## Problem
From the records below, transcribe exactly the lines that begin at the line with "else (s.setPc s.iss.b).status .rewound" and end at the line with "no fault for", both included.

Excerpted data: Begin

-- ==== Sys2Proof/Machine/Sync.lean ====
section
/-! DEFINITION. Sync: the issue of full/empty, reservation, atomic, reduction, barrier, queue, message and spawn forms
(R175 to R199, R205; 10_synchronisation.md). What they do where they arrive stands in Perform. -/

namespace Sys2Proof.Machine

/-- The queue or barrier name of a scalar register: its place in the thread's owner (R190, R192). -/
def namePlace (o : Nat) (x : Word) : Place := ⟨o, nameSlot x, nameCore x⟩
def nameBar (x : Word) : Nat := bits x.toNat 6 0
def nameQueue (x : Word) : Nat := bits x.toNat 2 0

/-- A queue of a core (R192). -/
def Core.queue (c : Core) (q : Nat) : List VWord := alGet [] q c.queues

namespace State

/-- A posted or held form of a sync page: release forms; stfe counts against R66 until performed (R183, R184, R199). -/
def syncStore (s : State) (ea : Addr) (counts : Bool) (u : Use) (k : ReqKind) : Res :=
  s.withLoc ea 8 u (fun s l =>
    if counts && s.me.full then .next (s.rewind .limit)
    else .next (s.issueOp { s.newOp with ea := ea, n := 8, rel := true, counts := counts } (s.newReq k l ea)))

/-- ldfe and ldff: acquires with a long result (R183, R199). R159 does not say whether they, or lrw, are among the loads that end a run of remote loads;
the model counts them with the synchronisation operations and leaves MIGT unchanged (DESIGN CHOICE, log 95). -/
def syncLoad (s : State) (d : Fin 16) (ea : Addr) (k : ReqKind) : Res :=
  s.withLoc ea 8 .syncRd (fun s l =>
    if s.me.full then .next (s.rewind .limit)
    else .next (s.issueOp { s.newOp with dest := some (.s d), ea := ea, n := 8, acq := true, counts := true } (s.newReq k l ea)))

/-- scq and rsv.rel: the reservation must be held on this word; the thread's state is none from issue on (R184, R185). -/
def resvEnd (s : State) (ea : Addr) (u : Use) (k : ReqKind) : Res :=
  s.withLoc ea 8 u (fun s l =>
    if s.me.resv != .held ea then .next (s.raise 2 4 ea)
    else .next ((s.modMe (fun t => { t with resv := .none })).issueOp { s.newOp with ea := ea, n := 8, rel := true } (s.newReq k l ea)))

/-- A returning atomic of n bytes: the thread leaves the issue turn until s[d] has landed (R186). -/
def amoForm (s : State) (d a b : Fin 16) (n : Nat) (op : AmoOp) : Res :=
  let ea := ea0 (s.rS a)
  s.withLoc ea n .atomic (fun s l =>
    let go : Res :=
      if s.me.full then .next (s.rewind .limit)
      else .next ((s.issueOp { s.newOp with dest := some (.s d), ea := ea, n := n, acq := true, rel := true, counts := true }
        (s.newReq (.amo op n (s.rS b) (s.rS d)) l ea)).parkAfter (.amo s.newId))
    match l with
    | .scr p off => if p = s.me.pl then s.withChan off n ea go else go
    | _ => go)

/-- A reduction (R187). -/
def redForm (s : State) (a : Fin 16) (n : Nat) (k : ReqKind) : Res :=
  let ea := ea0 (s.rS a)
  s.withLoc ea n .atomic (fun s l =>
    let go : Res :=
      if s.me.redpend = 32 then .next (s.rewind .redLimit)
      else .next ((s.modMe (fun t => { t with redpend := t.redpend + 1 })).issueOp { s.newOp with ea := ea, n := n, red := true } (s.newReq k l ea))
    match l with
    | .scr p off => if p = s.me.pl then s.withChan off n ea go else go
    | _ => go)

/-- A named place must lie in the owner's slots (R190, R192). -/
def withName (s : State) (x : Word) (k : Place → Res) : Res :=
  if s.nslot s.me.pl.o ≤ nameSlot x then .next (s.raise 5 0 (ea0 x)) else k (namePlace s.me.pl.o x)

/-- A barrier form; those that wait leave the issue turn (R191). -/
def barForm (s : State) (x : Word) (acq rel wait : Bool) (k : Nat → ReqKind) : Res :=
  s.withName x (fun p =>
    let t := s.issueOp { s.newOp with acq := acq, rel := rel } (s.newReq (k (nameBar x)) (.scr p 0) (ea0 x))
    .next (if wait then t.parkAfter (.bar s.newId) else t))

/-! ### Queues (R192 to R196) -/

def setQueue (s : State) (p : Place) (q : Nat) (es : List VWord) : State :=
  let c := s.core p
  s.setCore { c with queues := alSet q es c.queues }

/-- The parked thread of a queue that parked earliest. -/
def firstParked (ts : List Thread) (p : Place) (q : Nat) : Option (Nat × Nat) :=
  ts.foldl (fun (a : Option (Nat × Nat)) t =>
    match t.park with
    | .queue k st =>
      if t.pl = p && k = q && !t.woken then
        (match a with
         | none => some (st, t.uid)
         | some (b, _) => if st < b then some (st, t.uid) else a)
      else a
    | _ => a) none
/-- An entry that arrives wakes one parked thread (QUEUE_WAKE, R194). -/
def wakeQueue (s : State) (p : Place) (q : Nat) : State :=
  match firstParked s.allThreads p q with
  | some (_, u) => s.modThread u (fun t => { t with woken := true })
  | none => s

/-- The held push of a queue that arrived earliest (R180, R193). -/
def heldPush (s : State) (p : Place) (q : Nat) : Option Req :=
  s.net.foldl (fun (a : Option Req) r =>
    match r.kind, r.loc, r.arrived with
    | .push k _, .scr x _, some st =>
      if x = p && k = q then
        (match a with
         | none => some r
         | some b => if st < b.arrived.getD 0 then some r else a)
      else a
    | _, _, _ => a) none

/-- An entry joins the tail, its sender's operation is done, and a parked thread is woken (R193). -/
def joinQueue (s : State) (p : Place) (q : Nat) (v : VWord) (r : Req) : State :=
  let s := s.setQueue p q ((s.core p).queue q ++ [v])
  let s := { s with net := s.net.filter (fun x => x.id != r.id) }
  (s.finishOp r.uid r.id 0 0 none).wakeQueue p q

/-- The bank group in whose list a request waits, or would wait: that of its sync word, or of the core whose queue it is pushed to, on the layer where that core
stands (R19, R21, R29, R180); a waiting one keeps its list over a rotation (R322). -/
def bankOf (s : State) (r : Req) : Option Nat :=
  r.bank.or (match r.kind, r.loc with
    | .push _ _, .scr p _ => (s.tileOf p).map (fun t => bankNo t (s.physLayer t (p.c / 16)))
    | _, .dram _ _ _ => some (bankKey (s.locKey r.loc))
    | _, _ => none)
/-- The request waits where it has arrived, behind those that arrived before it. -/
def await (s : State) (r : Req) : State :=
  State.bump { s with net := s.net.map (fun (x : Req) => if x.id == r.id then { x with arrived := some s.newId, bank := s.bankOf x } else x) }
/-- A push arrives: it joins the queue or is held (R193). -/
def arrivePush (s : State) (r : Req) : State :=
  match r.kind, r.loc with
  | .push q v, .scr p _ =>
    if ((s.core p).queue q).length < 16 && (s.heldPush p q).isNone then s.joinQueue p q v r
    else s.await r
  | _, _ => s
/-- The entries of a bank group's waiter list and of the overflow table that are taken: waiting requests, held pushes, and the heads of reservation
queues, which keep theirs (R180, R181, R184). -/
def waiters (s : State) (bank : Nat) : Nat :=
  (s.net.filter (fun r => r.arrived.isSome && s.bankOf r == some bank)).length + (s.mem.resv.filter (fun x => bankKey x.1 == bank)).length
def overflowed (s : State) : Nat :=
  let banks : List Nat := (s.net.filterMap (fun (r : Req) => if r.arrived.isSome then s.bankOf r else none) ++ s.mem.resv.map (fun (x : Nat × Nat) => bankKey x.1)).eraseDups
  banks.foldl (fun a b => a + (s.waiters b - 256)) 0
/-- A request that must wait finds an entry, in the list or in the overflow table (R181). -/
def entryFree (s : State) (r : Req) : Bool :=
  match s.bankOf r with
  | some b => decide (s.waiters b < 256) || decide (s.overflowed < bits s.regs.wovn.toNat 31 0)
  | none => true

/-- A push made by a unit of the device, with no thread behind it (R250, R294, R356); while it needs an entry and none is free, it waits in the network
(R181). -/
def unitPush (s : State) (p : Place) (q : Nat) (v : VWord) : State :=
  let r : Req := { id := s.newId, uid := 0, pl := p, loc := .scr p 0, kind := .push q v }
  let s' := State.bump { s with net := s.net ++ [r] }
  if (((s.core p).queue q).length < 16 && (s.heldPush p q).isNone) || s.entryFree r then s'.arrivePush r else s'
/-- A held push is accepted when an entry frees (HELD_PUSH_ACCEPT, R193). -/
def acceptHeld (s : State) (p : Place) (q : Nat) : State :=
  if ((s.core p).queue q).length < 16 then
    match s.heldPush p q with
    | some r => (match r.kind with | .push _ v => s.joinQueue p q v r | _ => s)
    | none => s
  else s

/-- qpop, qpeek and qred park on an empty queue, at the tail of its parked threads (R194, R195). -/
def parkQueue (s : State) (q : Nat) : State := (s.rewind (.queue q s.newId)).bump

end State

/-- LDFE (R183). -/
def execLdfe (d a : Fin 16) (s : State) : Res := s.syncLoad d (ea0 (s.rS a)) .ldfe
/-- LDFF (R183). -/
def execLdff (d a : Fin 16) (s : State) : Res := s.syncLoad d (ea0 (s.rS a)) .ldff
/-- STFE (R183): held until F = 0. -/
def execStfe (a b : Fin 16) (s : State) : Res := s.syncStore (ea0 (s.rS a)) true .syncWr (.stfe (s.rS b))
/-- STF (R183). -/
def execStf (a b : Fin 16) (s : State) : Res := s.syncStore (ea0 (s.rS a)) false .syncWr (.stf (s.rS b))
/-- FE_CLR (R183). -/
def execFeClr (a : Fin 16) (s : State) : Res := s.syncStore (ea0 (s.rS a)) false .syncWr .feClr
/-- LRW (R184, R185). R185 gives FADDR = EA for subcode 4 of scq and rsv.rel and none for that of lrw; the model gives EA too (DESIGN CHOICE, log 96). -/
def execLrw (d a : Fin 16) (s : State) : Res :=
  let ea := ea0 (s.rS a)
  s.withLoc ea 8 .syncRd (fun s l =>
    if s.me.resv != .none then .next (s.raise 2 4 ea)
    else if s.me.full then .next (s.rewind .limit)
    else .next ((s.modMe (fun t => { t with resv := .requested ea })).issueOp
      { s.newOp with dest := some (.s d), ea := ea, n := 8, acq := true, counts := true, rsv := true } (s.newReq .lrw l ea)))
/-- SCQ (R184, R185). -/
def execScq (a b : Fin 16) (s : State) : Res := s.resvEnd (ea0 (s.rS a)) .syncWr (.scq (s.rS b))
/-- RSV_REL (R184, R185). -/
def execRsvRel (a : Fin 16) (s : State) : Res := s.resvEnd (ea0 (s.rS a)) .syncRd .rsvRel
/-- AMO_D (R186). -/
def execAmoD (d a b : Fin 16) (o : AmoOp) (s : State) : Res := s.amoForm d a b 8 o
/-- AMO_W (R186). -/
def execAmoW (d a b : Fin 16) (o : AmoOp) (s : State) : Res := s.amoForm d a b 4 o
/-- RED_D (R187). -/
def execRedD (a b : Fin 16) (o : RedOp) (s : State) : Res := s.redForm a 8 (.red o 8 (s.rS b))
/-- RED_W (R187). -/
def execRedW (a b : Fin 16) (o : RedOp) (s : State) : Res := s.redForm a 4 (.red o 4 (s.rS b))
/-- RED_FADD_F32 (R187). -/
def execRedFaddF32 (a b : Fin 16) (s : State) : Res := s.redForm a 4 (.redF ((s.rS b).setWidth 32))
/-- BAR_INIT (R191). -/
def execBarInit (a b : Fin 16) (s : State) : Res := s.barForm (s.rS a) false true false (fun k => .barInit k (bits (s.rS b).toNat 15 0))
/-- BAR_ARRIVE (R191). -/
def execBarArrive (a : Fin 16) (s : State) : Res := s.barForm (s.rS a) false true false .barArrive
/-- BAR_WAIT (R191). -/
def execBarWait (a : Fin 16) (s : State) : Res := s.barForm (s.rS a) true false true .barWait
/-- BAR_SYNC (R191). -/
def execBarSync (a : Fin 16) (s : State) : Res := s.barForm (s.rS a) true true true .barSync
/-- QPUSH (R193). -/
def execQpush (a b : Fin 16) (s : State) : Res :=
  let x := s.rS a
  s.withName x (fun p =>
    .next ((s.issueOp { s.newOp with rel := true } (s.newReq (.push (nameQueue x) (s.rV b)) (.scr p 0) (ea0 x))).parkAfter (.push s.newId)))
/-- QPOP (R194). -/
def execQpop (d a : Fin 16) (s : State) : Res :=
  if 8 ≤ a.val then .next (s.raise 2 2 s.iss.b)
  else s.withAcq (match (s.core s.me.pl).queue a.val with
    | [] => .next (s.parkQueue a.val)
    | e :: es => .next (((s.wV d e).setQueue s.me.pl a.val es).acceptHeld s.me.pl a.val))
/-- QPEEK (R194): it leaves the entry and wakes the next parked thread. -/
def execQpeek (d a : Fin 16) (s : State) : Res :=
  if 8 ≤ a.val then .next (s.raise 2 2 s.iss.b)
  else s.withAcq (match (s.core s.me.pl).queue a.val with
    | [] => .next (s.parkQueue a.val)
    | e :: _ => .next ((s.wV d e).wakeQueue s.me.pl a.val))

/-- One turn of a qred (R195): it must be a lone word; the PC stays on the bundle until QPOS reaches the count. -/
def qredTurn (s : State) (d a b : Fin 16) (add : VWord → VWord → VWord × Flags) : Res :=
  if 8 ≤ a.val then .next (s.raise 2 2 s.iss.b)
  else if s.iss.pair then .next (s.raise 1 6 s.iss.b)
  else
    let c := bits (s.rS b).toNat 15 0
    let finish (s : State) : State :=
      if c ≤ s.me.qpos.toNat then s.modMe (fun t => { t with qpos := 0 })
      else (s.setPc s.iss.b).status .rewound
    if s.me.qpos.toNat < c then
      s.withAcq (match (s.core s.me.pl).queue a.val with
      | [] => .next (s.parkQueue a.val)
      | e :: es =>
        let r := add (s.rV d) e
        let s := (((s.wV d r.1).orF r.2).setQueue s.me.pl a.val es).acceptHeld s.me.pl a.val
        .next (finish (s.modMe (fun t => { t with qpos := t.qpos + 1 }))))
    else .next (finish s)
/-- QRED_I32 (R195). -/
def execQredI32 (d a b : Fin 16) (s : State) : Res := qredTurn s d a b (vAddL 0 .i32)
/-- QRED_I64 (R195). -/
def execQredI64 (d a b : Fin 16) (s : State) : Res := qredTurn s d a b (vAddL 0 .i64)
/-- QRED_F32 (R195). -/
def execQredF32 (d a b : Fin 16) (s : State) : Res := qredTurn s d a b (vAddL s.rm .f32)
/-- MSG (R197, R377): posted, a release. -/
def execMsg (a b : Fin 16) (s : State) : Res :=
  let x := s.rS a
  .next (s.issueOp { s.newOp with rel := true } (s.newReq (.msg (bits x.toNat 35 32) (x.setWidth 32) (s.rV b) s.me.task.launch) (.peer s.me.pl.o 0 0) (ea0 x)))
/-- MRECV (R198): an acquire with a long result. -/
def execMrecv (d : Fin 16) (s : State) : Res :=
  if s.me.full then .next (s.rewind .limit)
  else .next (s.issueOp { s.newOp with dest := some (.v d), acq := true, counts := true } (s.newReq (.mrecv s.me.tid) (.peer s.me.pl.o 0 0) 0))
/-- SPAWN (R205): a release; the record is read where it arrives. R374 lists the forms that may act on a peer range without spawn and states no fault for
it; the model raises PROTECTION at issue, as for the other forms that may not (DESIGN CHOICE, log 121). -/
def execSpawn (d a : Fin 16) (s : State) : Res :=
  let ea := ea0 (s.rS a)
  s.withLoc ea 128 .load (fun s l =>
    let go : Res :=
      if s.me.full then .next (s.rewind .limit)
      else .next (s.issueOp { s.newOp with dest := some (.s d), ea := ea, n := 128, rel := true, counts := true } (s.newReq (.spawn 0 []) l ea))
    match l with
    | .peer _ _ _ => .next (s.raise 5 0 ea)
    | .scr p off => if p = s.me.pl then s.withChan off 128 ea go else go
    | _ => go)

end Sys2Proof.Machine
end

Excerpted data: End

## Result for this exercise
      else (s.setPc s.iss.b).status .rewound
    if s.me.qpos.toNat < c then
      s.withAcq (match (s.core s.me.pl).queue a.val with
      | [] => .next (s.parkQueue a.val)
      | e :: es =>
        let r := add (s.rV d) e
        let s := (((s.wV d r.1).orF r.2).setQueue s.me.pl a.val es).acceptHeld s.me.pl a.val
        .next (finish (s.modMe (fun t => { t with qpos := t.qpos + 1 }))))
    else .next (finish s)
/-- QRED_I32 (R195). -/
def execQredI32 (d a b : Fin 16) (s : State) : Res := qredTurn s d a b (vAddL 0 .i32)
/-- QRED_I64 (R195). -/
def execQredI64 (d a b : Fin 16) (s : State) : Res := qredTurn s d a b (vAddL 0 .i64)
/-- QRED_F32 (R195). -/
def execQredF32 (d a b : Fin 16) (s : State) : Res := qredTurn s d a b (vAddL s.rm .f32)
/-- MSG (R197, R377): posted, a release. -/
def execMsg (a b : Fin 16) (s : State) : Res :=
  let x := s.rS a
  .next (s.issueOp { s.newOp with rel := true } (s.newReq (.msg (bits x.toNat 35 32) (x.setWidth 32) (s.rV b) s.me.task.launch) (.peer s.me.pl.o 0 0) (ea0 x)))
/-- MRECV (R198): an acquire with a long result. -/
def execMrecv (d : Fin 16) (s : State) : Res :=
  if s.me.full then .next (s.rewind .limit)
  else .next (s.issueOp { s.newOp with dest := some (.v d), acq := true, counts := true } (s.newReq (.mrecv s.me.tid) (.peer s.me.pl.o 0 0) 0))
/-- SPAWN (R205): a release; the record is read where it arrives. R374 lists the forms that may act on a peer range without spawn and states no fault for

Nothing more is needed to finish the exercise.